Segment Start: The data
-- ==== Sys2Proof/Machine/Playback.lean ====
section
/-! DEFINITION. The consumer side (spec/43_consumer.md): FRAME, FLUSH and SETCH (R190 to R192). Each completes in one
CONS step whatever the producer does (R26, R193). -/

namespace Sys2Proof.Machine

/-- FRAME with channels configured (R190): silence where the consumer sees no sample, else the sample of entry
`RD_PTR mod CAP`, which is popped. -/
def playFrame (s : State) : State :=
  if s.cons.rdPtr = s.cons.wrSync then
    emitFrame (s.setCons { s.cons with outSample := silence }) silence s.cons.channels
  else
    let v := memRead s.mem (s.cons.rdPtr % s.params.cap)
    emitFrame
      (s.setCons { s.cons with rdPtr := ptrNext s.params.cap s.cons.rdPtr, outSample := v }) v s.cons.channels

/-- FRAME (R190). Without a channel count it raises C_UNCONFIGURED, pops nothing and emits an empty frame. -/
def execFrame (s : State) : Host.Outcome State Fault Refusal :=
  if s.cons.channels = 0#8 then .next (emitFrame (raiseCFault s .unconfigured) silence 0#8)
  else .next (playFrame s)

/-- FLUSH (R191): `RD_PTR <- WR_SYNC`. -/
def execFlush (s : State) : Host.Outcome State Fault Refusal :=
  .next (s.setCons { s.cons with rdPtr := s.cons.wrSync })

/-- SETCH `n` (R192). -/
def execSetch (n : BitVec 8) (s : State) : Host.Outcome State Fault Refusal :=
  if channelsLegal n then .next (s.setCons { s.cons with channels := n })
  else .next (raiseCFault s .badConfig)

/-- The samples of one output frame: its value in each of its channels (R29, R194). -/
def frameSamples (f : Frame) : List F32 := List.replicate f.channels.toNat f.value

/-- An interleaved buffer of frames, in order (R194). -/
def interleave : List Frame → List F32
  | [] => []
  | f :: rest => frameSamples f ++ interleave rest

end Sys2Proof.Machine
end

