-- ==== Sys2Proof/Certificates/Slice0/Obligations.lean ====
section
/-! DEFINITION. The statements about the block, each from a numbered rule of spec/ or from the sections it rests on.
They state; nothing is proved here. `exec i s` is what a command does in the step that accepts it (R110); the later
steps of STEP, STEPFRAME and STEPSEC are turns of PROD. -/

open Sys2Proof Sys2Proof.Machine

/-! ## Encoding (spec/30_encoding.md) -/

/-- Decoding the word of a command on its own port gives the command back, for every command and every operand. -/
def Obligations.DecodeOfEncode : Prop :=
  ∀ i : Instr, decode i.mnemonic.port (encode i) = some i

/-- A word decodes to at most one command: the one whose word it is, and only on that command's port. -/
def Obligations.EncodeOfDecode : Prop :=
  ∀ (p : Port) (w : Word) (i : Instr), decode p w = some i → i.wellFormed p = true ∧ encode i = w

/-- R95: each port decodes only its own table: a word with an opcode of the other port's table matches no row. The
opcode's top bit tells the tables apart. -/
def Obligations.PortsDecodeOwnTable : Prop :=
  ∀ (i : Instr) (p : Port), p ≠ i.mnemonic.port →
    (∀ w : Word, w.extractLsb' 24 8 = (encode i).extractLsb' 24 8 → decode p w = none) ∧
    (encode i).getLsbD 31 = decide (i.mnemonic.port = .consumer)

/-- R96: the words that match no row are those of the unassigned opcodes and those with a 1 in a reserved bit; the
all-zero word is one on both ports. On the producer port such a word raises ILLEGAL_CMD and has no other effect, on the
consumer port C_ILLEGAL_CMD and no other: so where an agent runs the word, and so at the turn at which PROD, waiting in
IDLE, or CONS is offered it. -/
def Obligations.IllegalWordsFault : Prop :=
  (∀ w : Word, decode .producer w = none ↔
    ¬ ((w.extractLsb' 24 8 ∈ [0x01#8, 0x02#8, 0x04#8, 0x11#8, 0x12#8, 0x13#8, 0x20#8, 0x21#8] ∧
          w.extractLsb' 0 24 = 0#24) ∨
        w.extractLsb' 24 8 ∈ [0x03#8, 0x10#8] ∨
        (w.extractLsb' 24 8 = 0x05#8 ∧ w.extractLsb' 9 15 = 0#15))) ∧
  (∀ w : Word, decode .consumer w = none ↔
    ¬ ((w.extractLsb' 24 8 ∈ [0x80#8, 0x81#8] ∧ w.extractLsb' 0 24 = 0#24) ∨
        (w.extractLsb' 24 8 = 0x82#8 ∧ w.extractLsb' 8 16 = 0#16))) ∧
  (∀ p : Port, decode p 0x00000000#32 = none) ∧
  (∀ (w : Word) (s : State), decode .producer w = none →
    runProducerWord w s =
      .next { s with prod := { s.prod with error := 0x00000001#32, phase := .halt } }) ∧
  (∀ (w : Word) (s : State), decode .consumer w = none →
    runConsumerWord w s =
      .next { s with cons :=
        { s.cons with
          cerror := if s.cons.cerror = 0#32 then 0x00000001#32 else s.cons.cerror
          cfault := true } }) ∧
  (∀ (w : Word) (s : State), decode .producer w = none → s.prod.stream = .none → s.prod.phase = .idle →
    (takeCmd s).1 = some w →
    prodTurn s =
      .next { (takeCmd s).2 with prod := { s.prod with error := 0x00000001#32, phase := .halt } }) ∧
  (∀ (w : Word) (s : State), decode .consumer w = none → (takeCcmd s).1 = some w →
    consTurn s =
      .next { (takeCcmd s).2 with cons :=
        { s.cons with
          cerror := if s.cons.cerror = 0#32 then 0x00000001#32 else s.cons.cerror
          cfault := true } })

/-- R92: operands are the unsigned fields of the word, by arithmetic on its value: `imm24 = word[23:0]`,
`imm8 = word[7:0]`, `b = word[7:0]`, `p = word[8]` with 0 for controller 1 and 1 for controller 2. -/
def Obligations.OperandFields : Prop :=
  (∀ (w : Word) (us : BitVec 24), decode .producer w = some (.stepsec us) → us.toNat = w.toNat % 2 ^ 24) ∧
  (∀ (w : Word) (rate : BitVec 24), decode .producer w = some (.config rate) → rate.toNat = w.toNat % 2 ^ 24) ∧
  (∀ (w : Word) (n : BitVec 8), decode .consumer w = some (.setch n) → n.toNat = w.toNat % 2 ^ 8) ∧
  (∀ (w : Word) (p : Player) (b : BitVec 8), decode .producer w = some (.setbtn p b) →
    b.toNat = w.toNat % 2 ^ 8 ∧ (w.toNat / 2 ^ 8 % 2 = 0 → p = .one) ∧ (w.toNat / 2 ^ 8 % 2 = 1 → p = .two))

/-- Words of the spec's vectors (95_test_vectors.md 2.1) decode as it says. -/
def Obligations.SampleWordsDecode : Prop :=
  decode .producer 0x01000000#32 = some .step ∧
  decode .producer 0x030040FF#32 = some (.stepsec 16639#24) ∧
  decode .producer 0x050001FF#32 = some (.setbtn .two 0xFF#8) ∧
  decode .producer 0x1000AC44#32 = some (.config 44100#24) ∧
  decode .producer 0x20000000#32 = some .snapshot ∧
  decode .consumer 0x80000000#32 = some .frame ∧
  decode .consumer 0x82000002#32 = some (.setch 2#8) ∧
  decode .producer 0x05000200#32 = none ∧ decode .consumer 0x83000000#32 = none

/-- The assembler refuses an operand that does not fit its field and never truncates one (R99): it answers exactly
where the operands fit, and then the operands can be read back from the command. -/
def Obligations.AssemblerRefusesMisfits : Prop :=
  (∀ (m : Mnemonic) (ops : List Nat), (assemble m ops).isSome = m.operandsFit ops) ∧
  (∀ (m : Mnemonic) (ops : List Nat) (i : Instr), assemble m ops = some i → i.mnemonic = m) ∧
  (∀ (us : Nat) (v : BitVec 24), assemble .STEPSEC [us] = some (.stepsec v) → v.toNat = us) ∧
  (∀ (rate : Nat) (v : BitVec 24), assemble .CONFIG [rate] = some (.config v) → v.toNat = rate) ∧
  (∀ (n : Nat) (v : BitVec 8), assemble .SETCH [n] = some (.setch v) → v.toNat = n) ∧
  (∀ (p b : Nat) (q : Player) (v : BitVec 8), assemble .SETBTN [p, b] = some (.setbtn q v) →
    v.toNat = b ∧ (p = 0 → q = .one) ∧ (p = 1 → q = .two))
Segment End: The data
Exactly the lines from the one with "(∀ (us : Nat)" through the last line of the listing above must make up your answer.

** Completed exercise **
  (∀ (us : Nat) (v : BitVec 24), assemble .STEPSEC [us] = some (.stepsec v) → v.toNat = us) ∧
  (∀ (rate : Nat) (v : BitVec 24), assemble .CONFIG [rate] = some (.config v) → v.toNat = rate) ∧
  (∀ (n : Nat) (v : BitVec 8), assemble .SETCH [n] = some (.setch v) → v.toNat = n) ∧
  (∀ (p b : Nat) (q : Player) (v : BitVec 8), assemble .SETBTN [p, b] = some (.setbtn q v) →
    v.toNat = b ∧ (p = 0 → q = .one) ∧ (p = 1 → q = .two))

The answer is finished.